Luís Bonaparte, e utilizado na luta contra o avanço das lutas proletárias. Ou seja, nesse

episódio a possibilidade do lumpemproletariado ser cooptado e utilizado como

“ferramenta subornada da intriga reacionária” se confirmou.

A obra As classes perigosas – banditismo urbano e rural (2008) de Alberto

Passos Guimarães se apresenta como uma interpretação tipicamente dogmática da

análise que Marx e Engels realizaram sobre o lumpemproletariado. Nessa obra, seu

autor transforma as afirmações de Marx e Engels sobre o lumpemproletariado, do

século XIX, em “leis naturais e universais” e que podem ser aplicadas a qualquer

situação e contexto histórico, pois para esse autor:

Tanto Marx quanto Engels sempre tiveram essa posição contrária à

utilização de elementos do lumpemproletariado na ação revolucionária, por

considerá-lo instrumentos mobilizáveis pela reação, em todos os tempos,

como havia mostrado a experiência histórica (2008, p. 24).

E, posteriormente, ele continua com suas ênfases dogmáticas:

Mas em nenhum momento Marx e Engels deixaram de considerar as

peculiaridades de cada uma das formas e categorias da superpopulação

relativa, de seu papel e de suas funções na economia e na sociedade. Nunca

deixaram de salientar o antagonismo entre o caráter revolucionário da classe

operária e a tendência contra-revolucionária do lumpemproletariado (Ibid,

2008, p. 28).

Porém, é necessário compreender que a postura política do lumpemproletariado

não é uma “lei natural e universal” que pode ser aplicada para qualquer situação, em

qualquer contexto histórico. No entanto, foi isso que diversos autores ditos “marxistas”

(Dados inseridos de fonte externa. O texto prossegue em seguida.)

/-- PAUSE takes effect (R201): PAUSED at once when nothing is outstanding, else PAUSING. -/
def pauseChan (ch : Chan) : Chan :=
  match ch.st with
  | .active =>
    if chanBusy ch || ch.fetched.any descWhole then { ch with st := .pausing }
    else { dropFetched ch with st := .paused }
  | .idle => { ch with st := .paused }
  | _ => ch

/-- The channel runs again from HEAD (R203); one that has not drained goes on. -/
def resumeChan (ch : Chan) : Chan :=
  if ch.st = .pausing then { ch with st := .active }
  else { ch with st := if ch.head = ch.tail then .idle else .active, stopReq := false }

/-- Number of slots of the ring. -/
def ringSlots (ch : Chan) : Nat := 2 ^ ch.log2

/-- HALTED with a cause at HEAD (R197, R205). -/
def haltChan (ch : Chan) (cause : Nat) : Chan :=
  { dropFetched ch with
    st := .halted, haltCause := cause, fetchErr := none, haltIndex := ch.head.toNat % ringSlots ch, stopReq := false }

/-! Freeze and thaw (R96, R201, R279, R305) -/

/-- A thread that has begun nothing enters FROZEN; a WT stall is abandoned (R51, R96). -/
def freezeNow (th : Thread) : Thread :=
  match th.mode with
  | .free => th
  | .frozen => th
  | .stalled => { th with mode := .frozen, frozenFrom := some .running, stalledAt := none }
  | m => { th with mode := .frozen, frozenFrom := some m }

/-- The state of a thread, or under a freeze the one to which thaw returns it (R96), becomes m. -/
def setMode (m : ThreadMode) (th : Thread) : Thread :=
  if th.mode = .frozen then { th with frozenFrom := some m } else { th with mode := m }

/-- A thread that has begun nothing halts, a WT stall abandoned (R51, R361). -/
def haltNow (th : Thread) : Thread :=
  if th.mode = .free then th else { setMode .halted th with stalledAt := none }

/-- The halt and the freeze that waited for the thread's loads take effect (R51). -/
def settleThread (th : Thread) : Thread :=
  if th.plds.isEmpty then
    let h := if th.haltDue then haltNow { th with haltDue := false } else th
    if h.freezeDue then freezeNow { h with freezeDue := false } else h
  else th

/-- A thread enters FROZEN at its instruction boundary: loads that have begun complete first (R51, R96). -/
def freezeThread (th : Thread) : Thread := settleThread { th with freezeDue := th.mode != .free }

/-- A thread halts at its instruction boundary: loads that have begun complete first (R51, R361). -/
def haltThread (th : Thread) : Thread := settleThread { th with haltDue := th.mode != .free }

/-- Thaw returns a thread to the state it left (R96). -/
def thawThread (th : Thread) : Thread :=
  match th.mode, th.frozenFrom with
  | .frozen, some m => { th with mode := m, frozenFrom := none, freezeDue := false }
  | _, _ => { th with freezeDue := false }

/-- Freeze what the blocks hold for a tenant: its threads and its channels. -/
def freezeBlocks (s : State) (tid : Nat) : State :=
  { s with
    ne := { s.ne with threads := Tab.mapAll (fun _ th => if tagCtx th.tag = tid then freezeThread th else th) s.ne.threads }
    sh := { s.sh with chans := Tab.mapAll (fun _ ch => if ch.st != .free && ch.ctx == tid then
        pauseChan { ch with freezePause := true } else ch) s.sh.chans } }

/-- Release what a freeze held: threads return, channels that the owner has not paused run on (R201). -/
def thawBlocks (s : State) (tid : Nat) : State :=
  { s with
    ne := { s.ne with threads := Tab.mapAll (fun _ th => if tagCtx th.tag = tid then thawThread th else th) s.ne.threads }
    sh := { s.sh with chans := Tab.mapAll (fun _ ch => if ch.st != .free && ch.ctx == tid && ch.freezePause then
        (if !ch.ownerPause && (ch.st == .paused || ch.st == .pausing) then
          resumeChan { ch with freezePause := false } else { ch with freezePause := false }) else ch) s.sh.chans } }

/-- A tenant leaves or enters FROZEN as its causes say (R304): a RUNNING tenant with a cause freezes. -/
def freezeIfCause (s : State) (tid : Nat) : State :=
  let t := tenant s tid
  if t.st = .running && (t.mgrCause || t.containCause) then
    notifyTenant .freeze (freezeBlocks (setTenant s tid { t with st := .frozen }) tid) tid
  else s

/-- The last cause gone: a FROZEN tenant runs again. -/
def thawIfFree (s : State) (tid : Nat) : State :=
  let t := tenant s tid
  if t.st = .frozen && !t.mgrCause && !t.containCause then
    notifyTenant .thaw (thawBlocks (setTenant s tid { t with st := .running }) tid) tid
  else s

/-- The manager's freeze cause, from TENANT_FREEZE or Thimble (R356). -/
def freezeByManager (s : State) (tid : Nat) : State :=
  let t := tenant s tid
  if t.st = .free || t.st = .removed then s
  else
    let was := t.mgrCause
    let s := freezeIfCause (setTenant s tid { t with mgrCause := true }) tid
    if was || t.st = .running then s else notifyTenant .freeze s tid

/-- A containment freeze of a tenant (R279, R304). -/
def freezeByPort (s : State) (tid : Nat) : State :=
  let t := tenant s tid
  if t.st = .free || t.st = .removed then s
  else freezeIfCause (setTenant s tid { t with containCause := true }) tid

/-! Events (R75, R76) -/

/-- Add an event to a binding: the pending count saturates at 65,535, which loses the wake-up and nothing else. The ARG is the
latest event's; the first error stays until it is delivered. -/
def bindEvent (b : Binding) (arg : Word) (err : Option Nat) : Binding :=
  { b with count := satInc 65535 b.count, arg := arg, error := if b.error.isSome then b.error else err }

/-- The slot that binds a source. -/
def bindingOf (s : State) (kind : EvKind) (source : Nat) : Option (Nat × Binding) :=
  s.ne.bindings.find? (fun e => e.2.kind == kind && e.2.source == source)

/-- Raise an event of a source; a source with no binding raises nothing. -/
def raiseEvent (s : State) (kind : EvKind) (source : Nat) (arg : Word) (err : Option Nat) : State :=
  match bindingOf s kind source with
  | none => s
  | some (k, b) =>
    let s := if b.count < 65535 then s else count s Reg.neEvtSat
    { s with ne := { s.ne with bindings := Tab.put s.ne.bindings k (bindEvent b arg err) } }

fizeram: interpretaram essas passagens de Marx sob o lumpemproletariado de forma

dogmática, tornando-as espécies de “verdades reveladas” (assim disse o Senhor Marx

no capítulo x, versículo y, amém). Postura essa que não possui nada de marxista, pois

trata a ação de uma classe social de forma estanque, desconsidera as especificidades das

condições materiais de existência, o desenvolvimento da correlação de forças e as

tendências próprias da dinâmica da luta de classes em contextos históricos distintos.

Nesse sentido,

a vulgarização e deformação da teoria de Marx promoveram uma

simplificação e, aliado com determinados interesses e situações, transformou

o lumpemproletariado em puramente reacionário (e deixando de lado o que

Marx denominou “condições de existência”, como numa espécie de

maniqueísmo que transforma essa parte da sociedade em “representante do

mal”. Porém, além de resgatar o que Marx realmente disse, é necessário

perceber a evolução do lumpemproletariado e sua relação com o

desenvolvimento capitalista e, assim, compreender melhor seu papel político

contemporaneamente (VIANA, 2011).

Em nossa análise o lumpemproletariado é considerado uma classe social

intrínseca ao modo de produção capitalista e que, conseqüentemente, vem se

desenvolvendo e se ampliando quantitativamente com o desenvolvimento desse modo

de produção. No entanto, não acreditamos que o lumpemproletariado seja, em sua

essência, contra-revolucionário, assim como o proletariado é revolucionário na sua

essência, pois acreditamos ser possível constatar que na contemporaneidade,

especificamente no período de vigência da acumulação integral, o lumpemproletariado

tende a se aliar ao proletariado, em momentos de crise e enfrentamento, contra o capital

e, conseqüentemente, contribuir com a transformação social.

Percebe-se, então, que ao contrário dos teóricos que analisaram o

lumpemproletariado de forma estanque e dogmática, aqui buscaremos analisar o

lumpemproletariado na sua evolução histórica, intentando buscar respostas que

confirmem a tendência dessa classe em adquirir um caráter cada vez mais contestador e

uma aliança revolucionária com o proletariado. Esse é o objetivo do próximo capítulo:

analisar a expansão do lumpemproletariado no regime de acumulação integral e toda a

complexa dinâmica que envolve esse processo.